===== Listed entries =====
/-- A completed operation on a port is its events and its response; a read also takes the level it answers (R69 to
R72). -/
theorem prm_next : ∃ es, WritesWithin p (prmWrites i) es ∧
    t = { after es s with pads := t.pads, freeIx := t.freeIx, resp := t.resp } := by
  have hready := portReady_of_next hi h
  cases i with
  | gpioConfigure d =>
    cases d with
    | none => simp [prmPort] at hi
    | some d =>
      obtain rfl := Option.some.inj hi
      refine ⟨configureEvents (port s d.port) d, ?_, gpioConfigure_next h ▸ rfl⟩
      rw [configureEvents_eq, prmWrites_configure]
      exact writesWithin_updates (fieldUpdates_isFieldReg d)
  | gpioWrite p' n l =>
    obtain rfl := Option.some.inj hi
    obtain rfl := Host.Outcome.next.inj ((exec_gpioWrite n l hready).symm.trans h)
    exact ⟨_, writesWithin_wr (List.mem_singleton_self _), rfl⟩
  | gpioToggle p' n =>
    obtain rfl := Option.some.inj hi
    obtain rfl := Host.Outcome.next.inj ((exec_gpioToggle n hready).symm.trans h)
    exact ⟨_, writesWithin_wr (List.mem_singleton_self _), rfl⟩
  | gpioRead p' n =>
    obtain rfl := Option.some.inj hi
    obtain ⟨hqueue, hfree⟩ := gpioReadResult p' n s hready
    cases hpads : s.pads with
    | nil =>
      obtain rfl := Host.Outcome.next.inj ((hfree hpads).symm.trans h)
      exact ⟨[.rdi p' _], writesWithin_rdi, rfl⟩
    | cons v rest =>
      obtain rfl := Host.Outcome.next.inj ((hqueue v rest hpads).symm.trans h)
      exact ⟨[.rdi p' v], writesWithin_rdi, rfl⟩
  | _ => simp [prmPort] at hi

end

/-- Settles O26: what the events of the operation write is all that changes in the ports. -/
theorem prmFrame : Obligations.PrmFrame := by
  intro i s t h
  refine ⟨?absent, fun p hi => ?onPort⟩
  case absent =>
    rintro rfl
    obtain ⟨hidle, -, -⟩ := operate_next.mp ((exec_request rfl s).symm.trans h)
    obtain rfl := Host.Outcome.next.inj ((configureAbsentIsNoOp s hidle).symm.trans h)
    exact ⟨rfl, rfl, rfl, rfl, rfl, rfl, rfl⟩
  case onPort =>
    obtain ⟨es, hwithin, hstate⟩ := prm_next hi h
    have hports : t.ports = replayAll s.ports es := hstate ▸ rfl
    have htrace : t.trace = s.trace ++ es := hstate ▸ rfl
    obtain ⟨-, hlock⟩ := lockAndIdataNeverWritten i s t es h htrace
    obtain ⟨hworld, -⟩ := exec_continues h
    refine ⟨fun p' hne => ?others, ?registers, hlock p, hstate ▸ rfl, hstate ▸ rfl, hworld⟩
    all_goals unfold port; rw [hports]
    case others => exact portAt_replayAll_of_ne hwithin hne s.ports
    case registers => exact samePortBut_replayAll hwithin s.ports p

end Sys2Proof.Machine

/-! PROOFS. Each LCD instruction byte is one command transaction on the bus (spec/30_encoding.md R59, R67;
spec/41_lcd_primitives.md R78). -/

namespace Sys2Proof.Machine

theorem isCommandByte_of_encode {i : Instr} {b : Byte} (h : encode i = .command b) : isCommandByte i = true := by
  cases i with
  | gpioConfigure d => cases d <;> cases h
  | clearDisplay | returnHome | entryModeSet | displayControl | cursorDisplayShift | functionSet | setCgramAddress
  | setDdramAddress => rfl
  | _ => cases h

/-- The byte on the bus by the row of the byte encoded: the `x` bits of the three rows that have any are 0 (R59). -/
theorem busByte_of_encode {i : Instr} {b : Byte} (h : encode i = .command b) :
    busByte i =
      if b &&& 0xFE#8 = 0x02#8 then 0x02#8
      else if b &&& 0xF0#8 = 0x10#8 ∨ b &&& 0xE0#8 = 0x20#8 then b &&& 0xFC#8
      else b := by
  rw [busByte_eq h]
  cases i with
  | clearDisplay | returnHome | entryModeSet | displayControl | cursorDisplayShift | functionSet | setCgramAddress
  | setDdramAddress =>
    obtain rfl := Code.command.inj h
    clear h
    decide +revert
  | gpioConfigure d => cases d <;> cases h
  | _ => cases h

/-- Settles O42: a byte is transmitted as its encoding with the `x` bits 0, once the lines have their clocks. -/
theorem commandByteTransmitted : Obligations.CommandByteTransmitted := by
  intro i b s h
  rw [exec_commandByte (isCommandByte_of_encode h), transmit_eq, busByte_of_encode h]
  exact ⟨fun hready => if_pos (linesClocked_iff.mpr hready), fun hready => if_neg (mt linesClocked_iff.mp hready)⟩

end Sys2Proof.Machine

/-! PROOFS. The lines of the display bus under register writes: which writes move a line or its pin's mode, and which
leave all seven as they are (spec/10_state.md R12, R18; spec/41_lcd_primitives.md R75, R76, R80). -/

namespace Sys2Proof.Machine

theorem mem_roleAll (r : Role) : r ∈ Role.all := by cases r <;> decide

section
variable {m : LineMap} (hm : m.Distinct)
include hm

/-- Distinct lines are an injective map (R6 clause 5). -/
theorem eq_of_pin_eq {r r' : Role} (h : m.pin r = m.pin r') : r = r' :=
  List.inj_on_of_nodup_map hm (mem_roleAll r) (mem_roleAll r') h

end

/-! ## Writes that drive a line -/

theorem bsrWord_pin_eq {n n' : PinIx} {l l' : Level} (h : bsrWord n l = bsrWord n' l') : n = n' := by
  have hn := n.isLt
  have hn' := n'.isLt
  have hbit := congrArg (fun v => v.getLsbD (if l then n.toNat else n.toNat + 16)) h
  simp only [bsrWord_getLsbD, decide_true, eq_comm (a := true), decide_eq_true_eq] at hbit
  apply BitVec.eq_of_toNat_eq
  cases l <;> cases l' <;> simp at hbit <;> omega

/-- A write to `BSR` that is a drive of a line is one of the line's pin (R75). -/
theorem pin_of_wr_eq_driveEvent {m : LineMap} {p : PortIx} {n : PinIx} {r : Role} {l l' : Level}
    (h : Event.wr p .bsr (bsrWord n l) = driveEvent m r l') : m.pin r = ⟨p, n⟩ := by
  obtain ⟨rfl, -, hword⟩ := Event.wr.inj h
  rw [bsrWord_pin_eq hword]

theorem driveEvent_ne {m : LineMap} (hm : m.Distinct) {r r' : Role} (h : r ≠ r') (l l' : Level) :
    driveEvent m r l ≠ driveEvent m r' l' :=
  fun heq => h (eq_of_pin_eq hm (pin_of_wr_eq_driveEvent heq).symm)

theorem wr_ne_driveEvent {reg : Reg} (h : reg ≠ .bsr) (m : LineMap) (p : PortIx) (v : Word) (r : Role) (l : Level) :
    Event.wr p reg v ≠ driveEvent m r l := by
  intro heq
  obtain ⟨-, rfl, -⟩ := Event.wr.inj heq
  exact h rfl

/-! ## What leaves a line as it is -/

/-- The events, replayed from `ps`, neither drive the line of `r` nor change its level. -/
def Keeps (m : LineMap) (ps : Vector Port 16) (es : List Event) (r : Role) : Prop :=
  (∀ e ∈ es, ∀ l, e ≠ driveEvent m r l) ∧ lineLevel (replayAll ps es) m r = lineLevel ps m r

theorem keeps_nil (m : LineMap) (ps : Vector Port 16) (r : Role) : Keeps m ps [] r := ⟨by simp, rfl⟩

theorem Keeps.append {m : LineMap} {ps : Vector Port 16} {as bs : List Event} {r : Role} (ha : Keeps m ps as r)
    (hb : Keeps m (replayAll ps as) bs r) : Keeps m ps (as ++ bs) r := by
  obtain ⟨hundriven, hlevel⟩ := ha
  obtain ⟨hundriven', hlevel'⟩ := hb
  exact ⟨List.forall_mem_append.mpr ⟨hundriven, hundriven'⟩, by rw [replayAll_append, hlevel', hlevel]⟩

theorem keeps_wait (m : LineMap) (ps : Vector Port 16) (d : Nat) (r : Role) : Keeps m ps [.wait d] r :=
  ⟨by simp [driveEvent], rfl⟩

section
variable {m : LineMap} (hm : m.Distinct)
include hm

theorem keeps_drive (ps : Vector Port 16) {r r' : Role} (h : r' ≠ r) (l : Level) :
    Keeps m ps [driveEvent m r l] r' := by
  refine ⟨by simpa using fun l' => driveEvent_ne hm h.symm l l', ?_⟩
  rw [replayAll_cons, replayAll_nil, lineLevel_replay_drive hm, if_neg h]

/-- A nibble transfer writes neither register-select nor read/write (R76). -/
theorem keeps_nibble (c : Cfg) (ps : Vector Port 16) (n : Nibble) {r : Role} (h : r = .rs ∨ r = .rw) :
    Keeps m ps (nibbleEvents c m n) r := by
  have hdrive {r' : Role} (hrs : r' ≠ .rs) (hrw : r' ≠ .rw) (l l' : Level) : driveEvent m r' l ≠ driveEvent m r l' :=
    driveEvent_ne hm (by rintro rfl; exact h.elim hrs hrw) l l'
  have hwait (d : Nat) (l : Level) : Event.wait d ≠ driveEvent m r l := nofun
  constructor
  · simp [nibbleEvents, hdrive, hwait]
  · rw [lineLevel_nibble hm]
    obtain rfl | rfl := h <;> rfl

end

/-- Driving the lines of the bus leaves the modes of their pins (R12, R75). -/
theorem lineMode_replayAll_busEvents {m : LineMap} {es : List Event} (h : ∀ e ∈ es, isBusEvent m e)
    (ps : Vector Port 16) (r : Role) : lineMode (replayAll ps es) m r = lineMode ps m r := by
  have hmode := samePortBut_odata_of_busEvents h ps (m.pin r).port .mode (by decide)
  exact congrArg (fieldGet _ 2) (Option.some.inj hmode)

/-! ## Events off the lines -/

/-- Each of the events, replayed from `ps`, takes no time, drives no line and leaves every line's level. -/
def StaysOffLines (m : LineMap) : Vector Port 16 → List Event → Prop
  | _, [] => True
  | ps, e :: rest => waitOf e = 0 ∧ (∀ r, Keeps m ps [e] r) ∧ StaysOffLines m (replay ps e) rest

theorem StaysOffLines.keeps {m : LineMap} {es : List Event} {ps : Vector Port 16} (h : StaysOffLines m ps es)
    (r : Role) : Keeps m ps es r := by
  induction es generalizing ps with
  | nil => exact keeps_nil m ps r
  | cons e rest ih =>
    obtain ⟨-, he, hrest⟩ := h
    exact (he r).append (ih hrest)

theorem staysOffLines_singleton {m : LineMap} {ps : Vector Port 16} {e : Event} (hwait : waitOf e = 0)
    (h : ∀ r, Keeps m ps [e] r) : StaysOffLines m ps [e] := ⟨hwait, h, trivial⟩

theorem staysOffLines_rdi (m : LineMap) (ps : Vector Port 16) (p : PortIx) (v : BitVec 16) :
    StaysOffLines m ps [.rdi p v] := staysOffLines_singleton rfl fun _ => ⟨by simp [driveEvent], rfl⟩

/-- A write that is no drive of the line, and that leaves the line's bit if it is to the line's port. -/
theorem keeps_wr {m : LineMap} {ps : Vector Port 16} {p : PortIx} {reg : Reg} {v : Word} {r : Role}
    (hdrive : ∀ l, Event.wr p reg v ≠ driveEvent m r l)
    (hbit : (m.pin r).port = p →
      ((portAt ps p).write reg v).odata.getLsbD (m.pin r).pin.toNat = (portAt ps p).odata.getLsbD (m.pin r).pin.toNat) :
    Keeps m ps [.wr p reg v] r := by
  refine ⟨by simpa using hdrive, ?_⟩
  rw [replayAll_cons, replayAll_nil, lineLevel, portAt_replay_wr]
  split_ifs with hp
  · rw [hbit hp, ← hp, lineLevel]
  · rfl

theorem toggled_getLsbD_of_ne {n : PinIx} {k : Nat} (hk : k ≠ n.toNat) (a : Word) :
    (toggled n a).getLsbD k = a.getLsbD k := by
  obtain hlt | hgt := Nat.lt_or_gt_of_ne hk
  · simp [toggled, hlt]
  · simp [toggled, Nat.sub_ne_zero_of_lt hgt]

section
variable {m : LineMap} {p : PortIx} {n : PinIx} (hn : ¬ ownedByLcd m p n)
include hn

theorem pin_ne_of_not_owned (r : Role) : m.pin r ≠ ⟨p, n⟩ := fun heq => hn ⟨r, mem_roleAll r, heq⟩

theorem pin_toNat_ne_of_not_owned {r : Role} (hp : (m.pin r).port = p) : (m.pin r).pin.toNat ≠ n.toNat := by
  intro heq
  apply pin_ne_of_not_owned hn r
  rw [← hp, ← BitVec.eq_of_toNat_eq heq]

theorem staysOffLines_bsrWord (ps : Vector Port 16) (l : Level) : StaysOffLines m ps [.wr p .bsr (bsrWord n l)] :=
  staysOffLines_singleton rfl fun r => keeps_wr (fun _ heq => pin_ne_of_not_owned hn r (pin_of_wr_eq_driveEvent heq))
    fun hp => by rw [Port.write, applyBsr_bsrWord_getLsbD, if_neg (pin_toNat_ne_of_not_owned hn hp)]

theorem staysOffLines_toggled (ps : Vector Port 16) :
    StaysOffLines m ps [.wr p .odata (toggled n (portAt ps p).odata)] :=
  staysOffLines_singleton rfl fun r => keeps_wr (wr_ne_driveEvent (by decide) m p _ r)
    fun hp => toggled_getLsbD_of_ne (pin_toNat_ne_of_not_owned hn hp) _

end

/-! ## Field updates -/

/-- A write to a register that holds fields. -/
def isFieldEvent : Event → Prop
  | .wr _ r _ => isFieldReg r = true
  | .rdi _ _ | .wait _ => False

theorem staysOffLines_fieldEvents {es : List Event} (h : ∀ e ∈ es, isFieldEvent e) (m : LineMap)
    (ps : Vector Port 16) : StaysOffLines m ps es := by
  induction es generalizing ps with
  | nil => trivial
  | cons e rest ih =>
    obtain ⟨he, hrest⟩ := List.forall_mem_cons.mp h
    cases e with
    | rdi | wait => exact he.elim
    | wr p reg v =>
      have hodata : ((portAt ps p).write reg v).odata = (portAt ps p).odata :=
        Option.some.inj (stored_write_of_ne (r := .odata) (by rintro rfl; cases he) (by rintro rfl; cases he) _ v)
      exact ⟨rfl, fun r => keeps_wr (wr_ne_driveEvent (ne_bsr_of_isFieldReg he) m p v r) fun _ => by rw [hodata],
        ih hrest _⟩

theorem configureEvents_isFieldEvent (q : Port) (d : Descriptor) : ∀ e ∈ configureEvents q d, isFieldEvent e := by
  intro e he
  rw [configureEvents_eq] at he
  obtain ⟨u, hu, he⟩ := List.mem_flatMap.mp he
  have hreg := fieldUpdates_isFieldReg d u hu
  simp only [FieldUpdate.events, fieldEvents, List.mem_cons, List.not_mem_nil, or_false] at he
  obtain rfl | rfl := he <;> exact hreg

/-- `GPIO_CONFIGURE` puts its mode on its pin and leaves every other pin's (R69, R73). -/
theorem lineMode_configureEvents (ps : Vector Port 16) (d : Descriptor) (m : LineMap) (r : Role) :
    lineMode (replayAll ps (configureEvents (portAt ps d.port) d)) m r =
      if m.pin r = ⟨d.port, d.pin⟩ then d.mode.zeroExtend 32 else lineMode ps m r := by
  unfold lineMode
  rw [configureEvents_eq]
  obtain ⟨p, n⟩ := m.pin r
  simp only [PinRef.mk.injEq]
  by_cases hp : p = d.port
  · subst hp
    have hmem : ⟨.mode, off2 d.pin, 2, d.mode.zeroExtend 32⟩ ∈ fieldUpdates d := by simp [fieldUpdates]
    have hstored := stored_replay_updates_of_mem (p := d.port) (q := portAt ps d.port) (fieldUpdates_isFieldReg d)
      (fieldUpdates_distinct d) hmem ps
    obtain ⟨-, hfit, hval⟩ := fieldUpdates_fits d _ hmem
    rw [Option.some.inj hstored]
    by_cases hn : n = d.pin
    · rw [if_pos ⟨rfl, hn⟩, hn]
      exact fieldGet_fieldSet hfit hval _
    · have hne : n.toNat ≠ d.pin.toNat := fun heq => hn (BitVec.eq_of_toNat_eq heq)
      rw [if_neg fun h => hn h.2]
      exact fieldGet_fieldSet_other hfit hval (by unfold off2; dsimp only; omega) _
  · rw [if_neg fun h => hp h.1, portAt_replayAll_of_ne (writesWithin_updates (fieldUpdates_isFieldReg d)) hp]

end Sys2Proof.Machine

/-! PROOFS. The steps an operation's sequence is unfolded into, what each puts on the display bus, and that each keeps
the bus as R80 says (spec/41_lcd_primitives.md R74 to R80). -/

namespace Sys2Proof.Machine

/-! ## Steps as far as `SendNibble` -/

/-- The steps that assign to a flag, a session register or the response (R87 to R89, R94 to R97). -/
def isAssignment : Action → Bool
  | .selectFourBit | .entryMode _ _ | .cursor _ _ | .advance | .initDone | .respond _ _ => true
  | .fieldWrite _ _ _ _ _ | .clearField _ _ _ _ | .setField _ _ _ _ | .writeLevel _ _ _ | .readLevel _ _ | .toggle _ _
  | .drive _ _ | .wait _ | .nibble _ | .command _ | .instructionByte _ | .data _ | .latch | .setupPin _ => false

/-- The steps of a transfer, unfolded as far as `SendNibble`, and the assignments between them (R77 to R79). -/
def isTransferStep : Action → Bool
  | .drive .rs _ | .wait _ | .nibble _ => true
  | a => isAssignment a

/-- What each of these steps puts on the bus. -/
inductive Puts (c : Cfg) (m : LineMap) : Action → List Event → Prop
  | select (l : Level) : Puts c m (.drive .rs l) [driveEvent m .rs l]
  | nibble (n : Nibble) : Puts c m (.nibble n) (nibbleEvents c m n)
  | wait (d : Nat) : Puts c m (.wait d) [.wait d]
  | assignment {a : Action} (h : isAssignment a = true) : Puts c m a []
=====
The stretch of entries above that starts with the line containing "(R69, R73). -/" and goes on through the line containing "have hmem : ⟨.mode, off2" is to be transcribed exactly, and no other line is to be transcribed.

- _Reply to the task_
/-- `GPIO_CONFIGURE` puts its mode on its pin and leaves every other pin's (R69, R73). -/
theorem lineMode_configureEvents (ps : Vector Port 16) (d : Descriptor) (m : LineMap) (r : Role) :
    lineMode (replayAll ps (configureEvents (portAt ps d.port) d)) m r =
      if m.pin r = ⟨d.port, d.pin⟩ then d.mode.zeroExtend 32 else lineMode ps m r := by
  unfold lineMode
  rw [configureEvents_eq]
  obtain ⟨p, n⟩ := m.pin r
  simp only [PinRef.mk.injEq]
  by_cases hp : p = d.port
  · subst hp
    have hmem : ⟨.mode, off2 d.pin, 2, d.mode.zeroExtend 32⟩ ∈ fieldUpdates d := by simp [fieldUpdates]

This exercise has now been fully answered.